/-- An Annealing run goes from its grant through injection, fit and verification, or ends with the earlier set. A run whose turn
it is turns dither off and prepares; deferred for 60 s it only tells; 10 ms later the injection begins from its seed and ends
after its whole sequences; a passed fit within the ranges commits the set that the recipe finds with the earlier kept, or ends
the run as failed where it finds none; a first failed fit is retried, a second ends the run and is reported with cause 0; a
verification of 50 ms within its limits keeps the model, one beyond them commits the earlier set again and is reported with
cause 1. (04_control_loops.md) -/
def Obligations.AnnealingRuns : Prop :=
  ∀ (c : Fin 16) (s : State),
    (annTurn s c = true → Completes (.annealingGrant c) s fun t => t.chan[c].ann.state = .preparing ∧ t.chan[c].ditherOff = true ∧
        t.chan[c].ann.prepPp = 0 ∧ t.chan[c].ann.stateTb = s.tb ∧ t.chan[c].coef = s.chan[c].coef ∧
        (∀ d : Fin 16, d ≠ c → t.chan[d] = s.chan[d]) ∧ { t with chan := s.chan } = s) ∧
    (annTurn s c = false → exec (.annealingGrant c) s = .next s) ∧
    (s.chan[c].ann.state = .waiting → msCounts 60000 ≤ since s s.chan[c].ann.deferTb → Completes (.annealingDeferred c) s fun t =>
      UnitsKept (onChan c (fun h => { h with ann := { h.ann with deferTb := s.tb } }) s) t ∧
      Tells s t 0x0211 [byte c.val, trigCode s.chan[c].ann.trigger]) ∧
    (s.chan[c].ann.state = .preparing → msCounts 10 ≤ since s s.chan[c].ann.stateTb → exec (.annealingInjectionStart c) s =
      .next (onChan c (fun h => { h with ann := { h.ann with state := .injecting, stateTb := s.tb, chips := 0, lfsr := prbsStart c } }) s)) ∧
    (s.chan[c].ann.state = .injecting → chipsTotal s.chan[c].fsw ≤ s.chan[c].ann.chips → exec (.annealingInjectionEnd c) s =
      .next (onChan c (fun h => { h with ditherOff := false, ann := { h.ann with state := .fitting, pert := 0, stateTb := s.tb } }) s)) ∧
    (∀ rs m, s.chan[c].ann.state = .fitting → m = (fitOf s c rs).1 → fitOk (fitOf s c rs) = true →
      Completes (.annealingFitComplete c rs) s fun t =>
      t.chan[c].coef = s.chan[c].coef ∧ (∀ d : Fin 16, d ≠ c → t.chan[d] = s.chan[d]) ∧
      ((recipeFor s c m false).isSome = true → t.chan[c].ann.state = .applying ∧ t.chan[c].coefPend = some (coefFor s c m false).1 ∧
        t.chan[c].origin = 2 ∧ t.chan[c].ann.prev = some (s.chan[c].coefPend.getD s.chan[c].coef, s.chan[c].plant) ∧
        { t with chan := s.chan } = s) ∧
      (recipeFor s c m false = none → t.chan[c].ann.state = .idle ∧ t.chan[c].coefPend = s.chan[c].coefPend ∧
        t.chan[c].origin = s.chan[c].origin ∧ Captures s t 0x1A 5 c.val 0)) ∧
    (∀ rs, s.chan[c].ann.state = .fitting → fitOk (fitOf s c rs) = false →
      (s.chan[c].ann.retried = false → exec (.annealingFitComplete c rs) s =
        .next (onChan c (fun h => { h with ann := { h.ann with retried := true } }) s)) ∧
      (s.chan[c].ann.retried = true → Completes (.annealingFitComplete c rs) s fun t => t.chan[c].ann.state = .idle ∧
        t.chan[c].ditherOff = false ∧ t.chan[c].coefPend = s.chan[c].coefPend ∧ t.chan[c].origin = s.chan[c].origin ∧
        Captures s t 0x1A 5 c.val 0)) ∧
    (s.chan[c].ann.state = .verifying → msCounts 50 ≤ since s s.chan[c].ann.stateTb →
      (s.chan[c].ann.verPp ≤ max (3 * s.chan[c].ann.prepPp) (5 / 100 * flowLimit s c) →
        Completes (.annealingVerificationEnd c) s fun t => t.chan[c].ann.state = .idle ∧ t.chan[c].ann.done = s.tb ∧
          t.chan[c].ann.model = some (s.chan[c].ann.cand.getD (nominalPlant s c)) ∧ t.chan[c].coefPend = s.chan[c].coefPend ∧
          t.fc = s.fc ∧ ∀ d : Fin 16, d ≠ c → t.chan[d] = s.chan[d]) ∧
      (max (3 * s.chan[c].ann.prepPp) (5 / 100 * flowLimit s c) < s.chan[c].ann.verPp →
        Completes (.annealingVerificationEnd c) s fun t => t.chan[c].ann.state = .idle ∧
          (∀ k, s.chan[c].ann.prev = some k → t.chan[c].coefPend = some k.1 ∧ t.chan[c].plant = k.2 ∧ t.chan[c].origin = s.chan[c].ann.prevOrigin) ∧
          Captures s t 0x1A 5 c.val 1 ∧ ∀ d : Fin 16, d ≠ c → t.chan[d] = s.chan[d]))

/-- Over-voltage, tiers, sheds, the target and Taproot change the Ride's state as chapter 2 says. An over-voltage stops
delivery, counted, reported and told, until its release; a tier change is told with its cause pending; a shed takes the touched
ports of its class off and counts them, a restore of the lowest class brings enabled ones to Soft-start; the target reached sets
the thresholds and releases the load ports. Taproot engages fast or cold below V_FM, blocks, releases, trips with its counter
and report, re-arms, and is held below TAP_UV; an input below its threshold or a reversed current withdraws a port: its channel
stops and the hand-over begins, which ends in Debounce or Absent. (02_ride_and_tiers.md, 10_load_ports.md) -/
def Obligations.RideAndTaproot : Prop :=
  ∀ s : State,
    (∀ v, s.clk.vcc = true → s.ride.ovStop = false → Completes (.rideOvervoltage v) s fun t =>
      UnitsKept { s with ride := { s.ride with ovStop := true, ovCnt := s.ride.ovCnt.bump }, clk := { s.clk with feed := vdrvFeed s v }, chan := t.chan } t ∧
      (∀ c : Fin 16, t.chan[c] = if feedsRide s c then { s.chan[c] with fBroken := true, trans := { s.chan[c].trans with suspended := true } }
        else s.chan[c]) ∧ (∀ c : Fin 16, feedsRide s c = true → switching t c = false) ∧ Captures s t 0x12 0 0 0 ∧
      Tells s t 0x0206 (quantU 2 (v / 10))) ∧
    (∀ w, s.ride.ovStop = true → w = { s with ride := { s.ride with ovStop := false } } → Completes .rideOvervoltageRelease s fun t =>
      { t with chan := w.chan } = w ∧
      ∀ c : Fin 16, (feedsRide s c = true → switching w c = true → t.chan[c].refOut = portVolt s c ∧ t.chan[c].refTarget = s.chan[c].refTarget) ∧
        ((feedsRide s c = false ∨ switching w c = false) → t.chan[c] = s.chan[c])) ∧
    (s.ride.ovStop = false → exec .rideOvervoltageRelease s = .next s) ∧
    (∀ k : Fin 5, k ≠ s.ride.tier → Completes (.tierChange k) s fun t => UnitsKept { s with ride := { s.ride with tier := k } } t ∧
      t.fc = s.fc ∧ (s.mbox.ready = true → t.host.intPend.getLsbD 11 = true)) ∧
    (∀ k : Fin 8, s.clk.vcc = true → s.ride.shed.getLsbD k.val = false → Completes (.loadShed k) s fun t =>
      t.ride = { s.ride with shed := putBit s.ride.shed k.val true } ∧
      (∀ p : Fin 32, shedTouches s k p = true → (t.load[p].state = .off ∨ t.load[p].state = .latched) ∧
        t.load[p].cShed = s.load[p].cShed.bump) ∧
      (∀ p : Fin 32, shedTouches s k p = false → t.load[p].cShed = s.load[p].cShed) ∧
      (∀ p : Fin 4, s.usb[p].source = true → s.usb[p].tc = .attSrc → s.usb[p].cls = k →
        t.usb[p].shed = true ∧ switching t (chanOfUsb p) = false) ∧ t.src = s.src ∧ t.bat = s.bat) ∧
    (∀ k : Fin 8, lowestShed s k = true → Completes (.shedRestore k) s fun t =>
      t.ride = { s.ride with shed := putBit s.ride.shed k.val false } ∧
      (∀ p : Fin 32, s.load[p].state = .off → loadEnabled { s with ride := t.ride } p = true → t.load[p].state = .softStart) ∧
      t.chan = s.chan ∧ t.usb = s.usb) ∧
    (s.mbox.ready = true → deviceRuns s = true → Completes .targetReached s fun t =>
      t.ride = { s.ride with present := finalTarget s, target := finalTarget s, th := tiersFor s (finalTarget s), released := true } ∧
      { t with ride := s.ride, load := s.load } = s) ∧
    (∀ vr vb, s.tap.state = .armed → tapAllowed s = true → vr < s.ride.th.vFM → (tapUv s = 0 ∨ s.tap.uvHold = false ∧ tapUv s ≤ vb) →
      Completes (.taprootEngage vr vb) s fun t => UnitsKept { s with chan := t.chan, stby := t.stby, tap := { s.tap with
        state := if vr < s.ride.th.vFM / 2 then .cold else .fast, active := decide (s.ride.th.vFM / 2 ≤ vr), blocking := false, vBat := vb } } t ∧
        (∀ c : Fin 16, t.chan[c] = if (tapPort s).map chanOfBat = some c then { s.chan[c] with fBroken := true } else s.chan[c]) ∧
        (s.dev = .standby → t.stby.exitDue.isSome = true) ∧
        Tells s t 0x0207 ((if vr < s.ride.th.vFM / 2 then 1 else 0) :: quantU 2 (vb / 10))) ∧
    (s.tap.state = .cold → exec .taprootColdRampEnd s = .next { s with tap := { s.tap with active := true } }) ∧
    (tapEngaged s = true → s.tap.active = true → exec .taprootBlock s = .next { s with tap := { s.tap with blocking := true } }) ∧
    (∀ vb, tapEngaged s = true → s.tap.active = true → s.tap.blocking = true → Completes (.taprootRelease vb) s fun t =>
      UnitsKept { s with tap := { s.tap with state := .armed, active := false, blocking := false, vBat := vb } } t ∧
      Tells s t 0x0208 (tapMode s :: quantU 2 (vb / 10))) ∧
    (∀ vb, tapEngaged s = true → Completes (.taprootOvercurrent vb) s fun t =>
      UnitsKept { s with tap := { s.tap with state := .tripped, active := false, blocking := false, vBat := vb, trips := s.tap.trips.bump } } t ∧
      Captures s t 0x13 0 0 0 ∧ Tells s t 0x0209 (tapMode s :: quantU 2 (vb / 10))) ∧
    (s.tap.state = .tripped → exec .taprootRearm s = .next { s with tap := { s.tap with state := .armed } }) ∧
    (tapUv s ≠ 0 → Completes (.taprootUndervoltage true) s fun t => t.tap.uvHold = true ∧ tapEngaged t = false ∧ { t with tap := s.tap } = s) ∧
    exec (.taprootUndervoltage false) s = .next { s with tap := { s.tap with uvHold := false } } ∧
    (∀ (p : Fin 8) v, srcWithdrawable s p = true → (v < vWd s p ∨ reversedTwice s (chanOfSrc p) = true) → s.src[p].cWithdraw.hits = false →
      Completes (.sourceWithdrawal false p v) s fun t =>
      t.src[p].path = .withdrawing ∧ t.src[p].handover = true ∧ t.src[p].cWithdraw = s.src[p].cWithdraw.bump ∧ t.src[p].track = .none ∧
      t.chan[chanOfSrc p].enabled = false ∧ t.chan[chanOfSrc p].uOut = 0 ∧ (∀ r : Fin 8, r ≠ p → t.src[r] = s.src[r]) ∧
      Tells s t 0x0202 [0, byte p.val]) ∧
    (∀ (p : Fin 8) v, vWd s p ≤ v → reversedTwice s (chanOfSrc p) = false → exec (.sourceWithdrawal false p v) s = .next s) ∧
    (∀ (p : Fin 4) (q : Fin 8) v, q.val = p.val → (s.usb[p].path = .ramping ∨ s.usb[p].path = .delivering) → s.usb[p].handover = false →
      (v < usbWd s.usb[p] ∨ reversedTwice s (chanOfUsb p) = true) →
      Completes (.sourceWithdrawal true q v) s fun t => t.usb[p].path = .withdrawing ∧ t.usb[p].handover = true ∧ t.usb[p].redetect = true ∧
        t.chan[chanOfUsb p].enabled = false ∧ (∀ r : Fin 4, r ≠ p → t.usb[r] = s.usb[r]) ∧ t.src = s.src ∧ Tells s t 0x0202 [1, byte p.val]) ∧
    (∀ (p : Fin 4) (q : Fin 8) v, q.val = p.val → usbWd s.usb[p] ≤ v → reversedTwice s (chanOfUsb p) = false →
      exec (.sourceWithdrawal true q v) s = .next s) ∧
    (∀ (p : Fin 8) present, s.src[p].handover = true → Completes (.handoverComplete false p present) s fun t =>
      UnitsKept (onSrc p (fun x => { x with
        handover := false, present := present, path := if present && !s.src[p].blocked && srcActive s p then .debounce else .absent,
        pathTb := s.tb }) s) t ∧ Tells s t 0x0203 [0, byte p.val]) ∧
    (∀ (p : Fin 4) (q : Fin 8) present, q.val = p.val → s.usb[p].handover = true → Completes (.handoverComplete true q present) s fun t =>
      t.usb[p].handover = false ∧ t.src = s.src ∧ t.bat = s.bat ∧ ∀ r : Fin 4, r ≠ p → t.usb[r] = s.usb[r])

---+---

**How to complete this task:** Go through the listing above and pull out each line containing the word "annealingFitComplete".

**Answer for the task:**
      Completes (.annealingFitComplete c rs) s fun t =>
      (s.chan[c].ann.retried = false → exec (.annealingFitComplete c rs) s =
      (s.chan[c].ann.retried = true → Completes (.annealingFitComplete c rs) s fun t => t.chan[c].ann.state = .idle ∧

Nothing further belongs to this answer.